Segment Start: DATASET EXCERPTS

/-- Whether an entry covers an address of a function. -/
def TlbEntry.covers (e : TlbEntry) (vf : Nat) (va : Word) : Bool :=
  let a := va.toNat % 2 ^ 57
  e.vf == vf && e.base ≤ a && a < e.base + e.size

/-- The cached leaf that covers an address and allows the access, R305. -/
def tlbHit (s : State) (c vf : Nat) (va : Word) (kind : AccKind) : Option Nat :=
  (s.tlb.find? (fun e => e.seenBy c && e.covers vf va && e.perm &&& permNeed kind == permNeed kind)).map
    (fun e => e.pa + (va.toNat % 2 ^ 57 - e.base))

/-- The entries that share a TLB with `e`. -/
def TlbEntry.mates (e : TlbEntry) (l : List TlbEntry) : List TlbEntry := l.filter (fun x => x.cluster == e.cluster && x.micro == e.micro)

/-- An entry joins its TLB in place of one that covers the same address; a full TLB of `n` entries gives up its oldest
(log entry 9). -/
def tlbPut (n : Nat) (l : List TlbEntry) (e : TlbEntry) : List TlbEntry :=
  let l := l.filter (fun x => !(x.cluster == e.cluster && x.micro == e.micro && x.vf == e.vf && x.base ≤ e.base && e.base < x.base + x.size))
  (match e.mates l with
    | o :: t => if t.length + 1 ≥ n then l.erase o else l
    | [] => l) ++ [e]

/-- A leaf is cached for a core: in the micro-TLB of 64 entries and in its cluster's TLB of 2048, R305. -/
def State.cacheLeaf (s : State) (c vf : Nat) (va : Word) (base size : Nat) (perm : BitVec 3) (ats : Option Nat) : State :=
  let e : TlbEntry := ⟨clusterOf c, none, vf, va.toNat % 2 ^ 57 / size * size, size, base, perm, ats⟩
  { s with tlb := tlbPut 64 (tlbPut 2048 s.tlb e) { e with micro := some c } }

/-- Walks that occupy the walker of a die, R306. -/
def State.walking (s : State) (d : Nat) : Nat :=
  (s.walks.filter (fun w => w.die == d && (match w.st with | .refused _ | .withdrawn => false | _ => true))).length

/-- An access leaves a walk; one that nobody waits for is gone. -/
def leaveWalk (s : State) (w : Walk) (y : Who) : State :=
  let z : Walk := { w with who := w.who.filter (· != y) }
  { s with walks := s.walks.flatMap (fun x => if x = w then (if z.who.isEmpty then [] else [z]) else [x]) }

/-- Accesses that are over, or have failed, wait for no walk; a page request without waiters is left to its response (R312). -/
def State.leaveWalks (s : State) (p : Who → Bool) : State :=
  { s with walks := s.walks.filterMap (fun w =>
      let who := w.who.filter (fun y => !p y)
      if who.isEmpty then none else some { w with who := who }) }

/-- A walk changes. -/
def State.putWalk (s : State) (w z : Walk) : State := { s with walks := s.walks.map (fun x => if x = w then z else x) }

/-- The lowest free slot of a function for a page request, R311 (log entry 22). -/
def freeSlot (v : Vf) : Option Nat := (List.range (v.pralloc.toNat + 1)).find? (fun i => v.preqs.all (fun r => r.slot != i))

/-- A page request is sent in the lowest free slot, R311, or waits for one. -/
def askPage (s : State) (w : Walk) (kind : AccKind) : State :=
  match freeSlot (s.vf w.vf) with
  | none => s.putWalk w { w with st := .slot }
  | some i =>
    let s := (s.putWalk w { w with asked := true, st := .page i }).mapVf w.vf (fun v => { v with preqs := v.preqs ++ [⟨i, w.page⟩] })
    s.out (.pageRequest w.vf (BitVec.ofNat 20 (s.vf w.vf).gen.toNat) i ((BitVec.ofNat 57 (w.page * 2 ^ 16)).signExtend 64).toNat
      (kind == .read || kind == .rmw || kind == .fetch) (kind == .write || kind == .rmw))

/-- One pass of a walk from level 4 for the access `y` of core `c`, R304, R309, R311. A read that is held on its way (R392), or that comes
behind a write (R380), makes it wait. -/
def walkOnce (s : State) (d c : Nat) (w : Walk) (y : Who) (va : Word) (kind : AccKind) : State × TrRes :=
  let as := entriesOf s d w.vf va
  match as.find? (s.heldUp d) with
  | some a => (s.holdReq d a, .wait)
  | none =>
  if as.any (s.behindDie d) then (s, .wait) else
  let s := as.foldl (fun s a => s.noteRead a 8) s
  match walk s d w.vf va kind with
  | .fault r => (leaveWalk s w y, .fault false r)
  | .firewall pa => ((leaveWalk s w y).deny d w.vf pa, .fault true 10)
  | .absent pr =>
    if !pr || !(s.vf w.vf).pren || (s.vf w.vf).prstop || w.asked then (leaveWalk s w y, .fault false 1) else (askPage s w kind, .wait)
  | .leaf base size _ false => (leaveWalk s w y, .ok (base + va.toNat % 2 ^ 57 % size))
  | .leaf base size perm true =>
    let io := base / 2 ^ 12
    match w.st with
    | .answer i pa =>
      if i = io then ((leaveWalk s w y).cacheLeaf c w.vf va pa size perm (some io), .ok (pa + va.toNat % 2 ^ 57 % size))
      else ((s.putWalk w { w with st := .ats io }).out (.atsRequest w.vf base (BitVec.ofNat 20 (s.vf w.vf).gen.toNat)), .wait)
    | _ => ((s.putWalk w { w with st := .ats io }).out (.atsRequest w.vf base (BitVec.ofNat 20 (s.vf w.vf).gen.toNat)), .wait)

/-- The walk that an access waits for, or else one of its block that runs. -/
def State.walkOf (s : State) (d vf page : Nat) (y : Who) : Option Walk :=
  let mine (w : Walk) : Bool := w.die == d && w.vf == vf && w.page == page
  (s.walks.find? (fun w => mine w && w.who.contains y)).or
    (s.walks.find? (fun w => mine w && (match w.st with | .refused _ | .withdrawn => false | _ => true)))

/-- A walk that has come to an end leaves no trace; one that waits stands among the walks. -/
def newWalk (s : State) (d c vf : Nat) (y : Who) (va : Word) (kind : AccKind) : State × TrRes :=
  if s.walking d ≥ 32 then (s, .wait) else
  let w : Walk := ⟨d, vf, pageOf va, [y], false, .again⟩
  match walkOnce { s with walks := s.walks ++ [w] } d c w y va kind with
  | (t, .wait) => (if t.walks.getLast? = some w then { t with walks := s.walks } else t, .wait)
  | r => r

/-- A miss: it joins a running walk of its block, or starts its own unless 32 run (R306). -/
def missTr (s : State) (d c vf : Nat) (y : Who) (va : Word) (kind : AccKind) : State × TrRes :=
  match s.walkOf d vf (pageOf va) y with
  | none => newWalk s d c vf y va kind
  | some w =>
    let z : Walk := if w.who.contains y then w else { w with who := w.who ++ [y] }
    let s := s.putWalk w z
    match z.st with
    | .slot => (askPage s z kind, .wait)
    | .page _ | .ats _ | .withdrawn => (s, .wait)
    | .refused r => (leaveWalk s z y, .fault false r)
    | .again | .answer _ _ => walkOnce s d c z y va kind

/-- Whether an access waits for a walk of a block. -/
def State.waits (s : State) (y : Who) (vf page : Nat) : Bool := s.walks.any (fun w => w.who.contains y && w.vf == vf && w.page == page)

/-- Translation of the access `u` of a core; PTROOT.EN = 0 makes every one fail (R314), and one that waits for a walk is answered by
it (R306, R311). -/
def translate (s : State) (c u vf : Nat) (va : Word) (kind : AccKind) : State × TrRes :=
  if !(s.vf vf).ptroot.getLsbD 0 then (s.leaveWalks (· == ⟨c, u⟩), .fault false 1) else
  match if s.waits ⟨c, u⟩ vf (pageOf va) then none else tlbHit s c vf va kind with
  | some pa => (s, .ok pa)
  | none => missTr s (dieOf c) c vf ⟨c, u⟩ va kind

/-! ### Accesses -/

/-- Numbers of the accesses of a core: those of its strands' head words, of a store or load in place `ord`, of a granule published. -/
def unitHead (k : StrandIx) : Nat := ixOf k
def unitOrd (ord : Nat) : Nat := 2 * ord + 4
def unitPub (g : Nat) : Nat := 2 * g + 5

/-- A fault of an access is logged, R313. -/
def badAccess (s : State) (c vf : Nat) (va : Word) (kind : AccKind) (fw : Bool) (r : Nat) : State × TrRes :=
  (s.logAf (dieOf c) vf ⟨va, c, kind, r⟩, .fault fw r)

/-- Whether an aperture takes an access of `n` bytes of a function at an offset, R300. -/
def State.aperOk (s : State) (vf k o n : Nat) : Bool := match (s.core k).ctx with
  | some x => x.vf == vf && o + n ≤ x.scrsize
  | none => false

/-- Whether an access is held on its way: a write waits in the egress or at its port and holds nothing in its unit; a fetch takes its data
at once. -/
def State.holds (s : State) (kind : AccKind) (d pa : Nat) : Bool := match kind with
  | .write => false
  | .fetch => s.heldUp d pa
  | .read | .rmw => s.reqShut d pa

/-- A request that has been judged reaches its home port unless it is held: poison and apertures (R300, R301) for an access of `n`
bytes; `apOk` for copy commands. -/
def accessAt (s : State) (c vf : Nat) (va : Word) (kind : AccKind) (n : Nat) (apOk : Bool) (pa : Nat) : State × TrRes :=
  if s.holds kind (dieOf c) pa then (s.holdReq (dieOf c) pa, .held pa) else
  match homeOf pa with
  | .aper k o => if apOk && s.aperOk vf k o n then (s, .ok pa) else badAccess s c vf va kind false 9
  | .none => badAccess s c vf va kind false 4
  | _ =>
    if !s.backed vf pa then badAccess s c vf va kind false 4
    else if (kind = .read || kind = .fetch) && s.poisoned pa n then badAccess s c vf va kind false 8
    else (s, .ok pa)

/-- Translation, then the judgement of the firewall on the home (R393) and the access at its port. Every fault is logged (R313). -/
def access (s : State) (c u vf : Nat) (va : Word) (kind : AccKind) (n : Nat) (apOk : Bool) : State × TrRes :=
  match translate s c u vf va kind with
  | (s, .ok pa) =>
    if s.refused (dieOf c) pa then badAccess (s.deny (dieOf c) vf pa) c vf va kind true 10
    else accessAt s c vf va kind n apOk pa
  | (s, .fault fw r) => badAccess s c vf va kind fw r
  | r => r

Segment End: DATASET EXCERPTS

Supply only the number of lines above in which "walkOnce" occurs.

= EXERCISE ANSWER =
3